Billing Perspective - Bert Lurch, President of E Central Medical Management explains that from the billing standpoint each insurer has different policies, and therefore in some instances, a practice may get paid if a “supervising” provider bills for the service. More specifically, some plans will process a claim without the rendering provider’s information on the claim; such a claim could be billed and paid with only the billing provider information. Other plans will pay claims with the group NPI information as the rendering provider. Conversely, a plan may process a claim in-network if the plan’s systems are capable of cross-walking the participating billing provider’s NPI to the non-participating rendering provider. In other instances, if a non-participating rendering provider is listed on the claim anywhere, the claim will be paid out of network as these plans do not recognize groups as participating providers. To contact Bert with any billing or credentialing questions call (718) 525-8567 or email

Legal Perspective - While the above described claims may be paid, you may be committing insurance fraud by knowingly or intentionally submitting false or misleading claims.

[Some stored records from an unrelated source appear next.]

/-- Counting a resend, across the seam too, leaves the path of its burst. -/
theorem State.bySeamLink_resend (hw : w < 28) : ((if crossesSeam w r then (s.resendCounted w r seq wg n p).count R.baseSeamErr 0 32
    else s.resendCounted w r seq wg n p).announce w [r] 1).bySeamLink w r = s.bySeamLink w r := by
  have hreg := State.reg_resendCounted_other (s := s) (r := r) (seq := seq) (wg := wg) (n := n) (p := p)
    (R.baseSeamStatus_ne_baseStopErr hw)
  refine State.bySeamLink_of_reg ?_ w r
  rw [State.reg_announce]
  split
  · exact (State.reg_count_other _ 0 32 (by decide)).trans hreg
  · exact hreg

theorem State.resend_of_noWindow (hfind : (s.chW w r).retry.find? (fun e => decide (e.1 = seq)) = some (seq, wg, t0, n, p))
    (hwin : (s.chW w r).win = none) (hreq : (s.chW w r).reqAt = none) : s.resend w r seq = s.sendWinReq w r := by
  simp [State.resend, hfind, State.hasCredits_of_noWindow hwin, State.needWindow_of_none hwin hreq]

/-- Up to the eighth time a packet is sent again on its own waveguide. -/
theorem State.resend_of_light (hw : w < 28) (hfind : (s.chW w r).retry.find? (fun e => decide (e.1 = seq)) = some (seq, wg, t0, n, p))
    (hn : n < 8) (hwg : s.wgsUp w ≠ []) (hwin : (s.chW w r).win.isSome = true) (hcr : 1 ≤ (s.chW w r).credits)
    (hlight : s.bySeamLink w r = false) : s.resend w r seq =
      ((if crossesSeam w r then (s.resendCounted w r seq wg (n + 1) p).count R.baseSeamErr 0 32
        else s.resendCounted w r seq wg (n + 1) p).announce w [r] 1).emit (.burst w r seq wg false p) := by
  have hup : (s.wgsUp w).isEmpty = false := by simpa using hwg
  rw [← State.launch_of_light ((State.bySeamLink_resend hw).trans hlight)]
  simp only [State.resend, hfind, State.hasCredits_one hwin hcr, Nat.not_le.mpr hn, hup, Bool.not_true, Bool.false_eq_true, if_false]
  rfl

end

section
variable {s : State} {at_ from_ : Stop} {seq wg t0 n : Nat} {p : Pkt}

theorem exec_chometNak_of_good {word : Word} (hw : CtlWordFor word 6 at_.val) (hseq : fld word 39 16 = seq) :
    exec (.chometNak at_ from_ word) s = .next (s.resend at_.val from_.val seq) := by
  obtain ⟨hcrc, hkind, hat⟩ := hw
  show execChometNak at_ from_ word s = _
  simp [execChometNak, State.ctlRecv_of_good hcrc hkind, hat, hseq]

theorem exec_chometResendTimeout_of_due
    (hfind : (s.chW at_.val from_.val).retry.find? (fun e => decide (e.1 = seq)) = some (seq, wg, t0, n, p))
    (hdue : 1000 ≤ s.now - t0) : exec (.chometResendTimeout at_ from_ seq) s = .next (s.resend at_.val from_.val seq) := by
  show execChometResendTimeout at_ from_ seq s = _
  simp [execChometResendTimeout, hfind, hdue]

end
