-- ==== Sys2Proof/Certificates/Slice0/Obligations.lean ====
section
/-! DEFINITION. The statements for the provers, one `def Obligations.<Name> : Prop` each. Each docstring names the rules of
spec/ it formalises. Nothing is proved here. -/

open Sys2Proof Sys2Proof.Machine

/-! ### Encoding (spec/30_encoding.md) -/

/-- Every well-formed command's word decodes to that command, with every operand at every value (R65 to R68, R82). -/
def Obligations.DecodeOfEncodeIsIdentity : Prop :=
  ∀ (n : Nat) (i : Instr), i.wellFormed n = true → decode n (encode i) = some i

/-- R82: decoding answers nothing exactly on the words R75 does not list, and otherwise a well-formed command whose opcode
and operand field are the word's, so that encoding it gives the word back. -/
def Obligations.DecodeTotalAndEncodeInverts : Prop :=
  ∀ (n : Nat) (w : CmdWord),
    (decode n w = none ↔ legal n w = false) ∧
    (∀ i, decode n w = some i →
      i.wellFormed n = true ∧ i.opcode = opField w ∧ i.arg = argField w ∧ encode i = w)

/-- R153, R160: the sub-causes. A word has one exactly when it is illegal; bad opcode comes first, then reserved bits, then
the index; SEND_REGISTER and the delays are never illegal. -/
def Obligations.IllegalCauseClassifies : Prop :=
  ∀ (n : Nat) (op : BitVec 8) (arg : Word),
    (illegalCause n (op ++ arg) = none ↔ ∃ i, decode n (op ++ arg) = some i) ∧
    (illegalCause n (op ++ arg) = some .badOpcode ↔ (op = 0x00#8 ∨ 0x09#8 ≤ op)) ∧
    (illegalCause n (op ++ arg) = some .reservedBits ↔
      (op = 0x01#8 ∧ arg.extractLsb' 3 29 ≠ 0#29) ∨ (op = 0x02#8 ∧ arg.extractLsb' 8 24 ≠ 0#24) ∨
      (op = 0x04#8 ∧ arg ≠ 0#32) ∨ (op = 0x05#8 ∧ arg ≠ 0#32) ∨ (op = 0x06#8 ∧ arg.extractLsb' 8 24 ≠ 0#24)) ∧
    (illegalCause n (op ++ arg) = some .indexOutOfRange ↔
      op = 0x06#8 ∧ arg.extractLsb' 8 24 = 0#24 ∧ n ≤ (arg.extractLsb' 0 8).toNat) ∧
    ((op = 0x03#8 ∨ op = 0x07#8 ∨ op = 0x08#8) → illegalCause n (op ++ arg) = none)

/-- R83: a word is legal exactly when it matches a row of the opcode table and, for APPLY_PROFILE, its index is below
NUM_PROFILES; the command has the row's mnemonic; no word matches two rows. -/
def Obligations.TableRowsAgreeWithDecoder : Prop :=
  ∀ (n : Nat) (w : CmdWord),
    (∀ r ∈ opcodeRows, r.matchesWord w = true → (r.mnemonic = "APPLY_PROFILE" → (byteField w).toNat < n) →
      ∃ i, decode n w = some i ∧ i.mnemonic = r.mnemonic) ∧
    (∀ i, decode n w = some i →
      (∃ r ∈ opcodeRows, r.matchesWord w = true ∧ r.mnemonic = i.mnemonic) ∧
      (i.mnemonic = "APPLY_PROFILE" → (byteField w).toNat < n)) ∧
    (∀ r ∈ opcodeRows, ∀ r' ∈ opcodeRows, r.matchesWord w = true → r'.matchesWord w = true → r = r')

/-- R81: the example encodings decode to the commands they stand for (a sanity statement). -/
def Obligations.ExampleWordsDecode : Prop :=
  decode 1 0x0100000005#40 = some (.setSignal .clock .high) ∧
  decode 1 0x0100000003#40 = some (.setSignal .chipSelect .low) ∧
  decode 1 0x0100000000#40 = some (.setSignal .data .low) ∧
  decode 1 0x02000000A5#40 = some (.sendByte 0xA5#8) ∧
  decode 1 0x0301400005#40 = some (.sendRegister 0x01400005#32) ∧
  decode 1 0x0400000000#40 = some .openTxn ∧
  decode 1 0x0500000000#40 = some .closeTxn ∧
  decode 1 0x0600000000#40 = some (.applyProfile 0#8) ∧
  decode 1 0x070000000A#40 = some (.delayUs 10#32) ∧
  decode 1 0x08000003E8#40 = some (.delayMs 1000#32) ∧
  decode 1 0x0800002710#40 = some (.delayMs 10000#32)

/-- R80: LINE_IDLE brings the lines to idle from every levels, and never changes DATA while CLOCK is HIGH; PULSE_LE makes a
latch pulse around its delay; APPLY_WORDS drives the same lines in the same order as APPLY_PROFILE of a profile with the same six words, and its
waits differ only in being MS(20) and MS(10) where the profile's are REG5_SETTLE and POST_SETTLE. -/
def Obligations.PseudoInstructionSequences : Prop :=
  ∀ (store : List Profile) (p : Profile),
    (∀ L : Lines, linesAfter L ((expandPseudo .lineIdle).flatMap (expand store)) = Lines.idle ∧
      breaksDataStability L ((expandPseudo .lineIdle).flatMap (expand store)) = false) ∧
    (∀ n : Word, (expandPseudo (.pulseLe n)).flatMap (expand store)
      = [.drive .latchEnable .high, .wait (.us n), .drive .latchEnable .low]) ∧
    drivesOf ((expandPseudo (.applyWords p.reg5 p.reg4 p.reg3 p.reg2 p.reg1 p.reg0)).flatMap (expand store))
      = drivesOf (expandApplyProfile p) ∧
    waitsOf ((expandPseudo (.applyWords p.reg5 p.reg4 p.reg3 p.reg2 p.reg1 p.reg0)).flatMap (expand store))
      = (waitsOf (expandApplyProfile p)).map
          (fun k => if k = .reg5Settle then .ms 20#32 else if k = .postSettle then .ms 10#32 else k)

/-! ### The accept of each command: its next state in full (spec/10_state.md R42)

Each equation names every field that changes; every other field of State is as before. -/

/-- R84: SET_SIGNAL's accept loads the one Drive, changes no flag and adds no mark, inside and outside a transaction. -/
def Obligations.SetSignalAccept : Prop :=
  ∀ (line : Signal) (level : Level) (s : State),
    exec (.setSignal line level) s = .next { s with
      traceRev := .accept (encode (.setSignal line level)) :: s.traceRev
      seq := [.drive line level] }

/-- R88, R91: the accept of a delay loads one Wait of its own kind and count, and changes no flag and no mark. -/
def Obligations.DelayAccept : Prop :=
  ∀ (n : Word) (s : State),
    exec (.delayUs n) s = .next { s with
      traceRev := .accept (encode (.delayUs n)) :: s.traceRev
      seq := [.wait (.us n)] } ∧
    exec (.delayMs n) s = .next { s with
      traceRev := .accept (encode (.delayMs n)) :: s.traceRev
      seq := [.wait (.ms n)] }

/-- R96: SEND_BYTE's accept loads, for i = 7 downto 0, the six micro-ops of bit i, leaves TXN_OPEN, and marks
V_OUTSIDE_TXN when no transaction is open. -/
def Obligations.SendByteAccept : Prop :=
  ∀ (v : Byte) (s : State),
    exec (.sendByte v) s = .next { s with
      traceRev := .accept (encode (.sendByte v)) :: s.traceRev
      viol := if s.txnOpen then s.viol else { s.viol with outsideTxn := true }
      seq := [7, 6, 5, 4, 3, 2, 1, 0].flatMap (fun i =>
        [.drive .data (bitLevel (v.getLsbD i)), .wait .setup, .drive .clock .high, .wait .pulse,
         .drive .clock .low, .wait .hold]) }

/-- R104, R105: SEND_REGISTER's accept loads, for j in 24, 16, 8, 0 and i = 7 downto 0, the six micro-ops of bit j + i of
the word, then the latch tail; it leaves TXN_OPEN, and marks V_OUTSIDE_TXN when no transaction is open. -/
def Obligations.SendRegisterAccept : Prop :=
  ∀ (w : Word) (s : State),
    exec (.sendRegister w) s = .next { s with
      traceRev := .accept (encode (.sendRegister w)) :: s.traceRev
      viol := if s.txnOpen then s.viol else { s.viol with outsideTxn := true }
      seq := [24, 16, 8, 0].flatMap (fun j => [7, 6, 5, 4, 3, 2, 1, 0].flatMap (fun i =>
        [.drive .data (bitLevel (w.getLsbD (j + i))), .wait .setup, .drive .clock .high, .wait .pulse,
         .drive .clock .low, .wait .hold]))
        ++ [.wait .short, .drive .latchEnable .high, .wait .latch, .drive .latchEnable .low, .wait .short] }

/-- R114: OPEN_TXN's accept sets TXN_OPEN, marks V_NEST when a transaction was open, and loads its 12 micro-ops. -/
def Obligations.OpenTxnAccept : Prop :=
  ∀ (s : State),
    exec .openTxn s = .next { s with
      traceRev := .accept (encode .openTxn) :: s.traceRev
      viol := if s.txnOpen then { s.viol with nest := true } else s.viol
      txnOpen := true
      seq :=
        [ .drive .chipSelect .high, .wait .step, .drive .latchEnable .high, .wait .settle,
          .drive .data .low, .wait .step, .drive .clock .low, .wait .step,
          .drive .chipSelect .low, .wait .settle, .drive .latchEnable .low, .wait .step ] }

/-- R120: CLOSE_TXN's accept clears TXN_OPEN, marks V_CLOSE_IDLE when no transaction was open, and loads its 6 micro-ops. -/
def Obligations.CloseTxnAccept : Prop :=
  ∀ (s : State),
    exec .closeTxn s = .next { s with
      traceRev := .accept (encode .closeTxn) :: s.traceRev
      viol := if s.txnOpen then s.viol else { s.viol with closeIdle := true }
      txnOpen := false
      seq :=
        [ .drive .clock .low, .wait .step, .drive .data .low, .wait .settle,
          .drive .chipSelect .high, .wait .settle ] }

/-- R128, R129: APPLY_PROFILE's accept, for an index of the store, clears TXN_OPEN, marks V_NEST when a transaction was
open, and loads the open bracket, register 5, its settle, registers 4, 3, 2, 1, 0, the close bracket and the post settle. -/
def Obligations.ApplyProfileAccept : Prop :=
  ∀ (k : Byte) (p : Profile) (s : State), s.profiles[k.toNat]? = some p →
    exec (.applyProfile k) s = .next { s with
      traceRev := .accept (encode (.applyProfile k)) :: s.traceRev
      viol := if s.txnOpen then { s.viol with nest := true } else s.viol
      txnOpen := false
      seq := expandOpenTxn ++ expandSendRegister p.reg5 ++ [.wait .reg5Settle]
        ++ expandSendRegister p.reg4 ++ expandSendRegister p.reg3 ++ expandSendRegister p.reg2
        ++ expandSendRegister p.reg1 ++ expandSendRegister p.reg0 ++ expandCloseTxn ++ [.wait .postSettle] }

/-- R128, R152: an APPLY_PROFILE whose index is not below NUM_PROFILES takes IllegalCommand: no micro-op, no profile, no
mark, TXN_OPEN unchanged. -/
def Obligations.ApplyProfileOutOfRangeIllegal : Prop :=
  ∀ (k : Byte) (s : State), s.profiles.length ≤ k.toNat →
    exec (.applyProfile k) s = .next { s with
      traceRev := .accept (encode (.applyProfile k)) :: s.traceRev
      errIllegal := true
      fault := true }

/-! ### One step (spec/10_state.md R38) -/

/-- A step runs the decoded command: when the word offered decodes to i and the block accepts it, the step is exec of i on
the state whose reset input and port have moved on by one step (R38, R42). That the host's next offer comes to the port in
this very step is the model's choice, log entry 9. -/
def Obligations.StepRunsDecodedCommand : Prop :=
  ∀ (s : State) (w : CmdWord) (i : Instr), s.Accepts w → decode s.profiles.length w = some i →
    step s = exec i { s with
      resetSchedule := s.resetSchedule.tail
      cmdPort := s.host.accepted.offer
      host := s.host.accepted.present }

/-- R152: IllegalCommand, at the accept of a word that is not legal: ERR_ILLEGAL and the fault mark are set, the trace
keeps the word, nothing else of the block changes, and it is ready for the next command in the next step. How the port and
the host move is the model's choice, log entry 9. -/
def Obligations.IllegalWordTakesIllegalCommand : Prop :=
  ∀ (s : State) (w : CmdWord), s.Accepts w → legal s.profiles.length w = false →
    ∃ t, step s = .next t ∧
      t = { s with
        traceRev := .accept w :: s.traceRev
        errIllegal := true
        fault := true
        resetSchedule := s.resetSchedule.tail
        cmdPort := s.host.accepted.offer
        host := s.host.accepted.present } ∧
      t.cmdReady = true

The first cause for concern as to why the claims may be false or misleading is that a participating provider’s billing practices are governed by contract. If you have agreed to participate with an insurer, then you have likely entered into a written contract with the insurer that establishes requirements for, amongst other things, how you should bill and what your reimbursement will be for rendering services to the insurer’s insureds. Theoretically, in exchange, your practice will benefit from referrals from the insurer. The above question contemplates involving an additional practitioner in treatment for “supervisory” purposes, presumably, only to manipulate billing. Such activity, while seemingly harmless, is tantamount to insurance fraud. Only practitioners actually involved in treatment should be reflected on medical or billing documentation.

Additionally, licensure exposure may lie with the treating and the “supervising” physician for representing “services” performed, when in fact no services were rendered. Also, to add another log on the fire, if such activity were interpreted as tantamount to fraud, or viewed as intentional, you may be in breach of your participating provider contract, and also, viewed as tortiously interfering with the insured’s contract with the insurer – both actionable. Let’s also not forget our favorite risk: Audits! Remember: You are the captain of your own ship, which means, you are responsible for all services you provide and you or your practice bill on your behalf.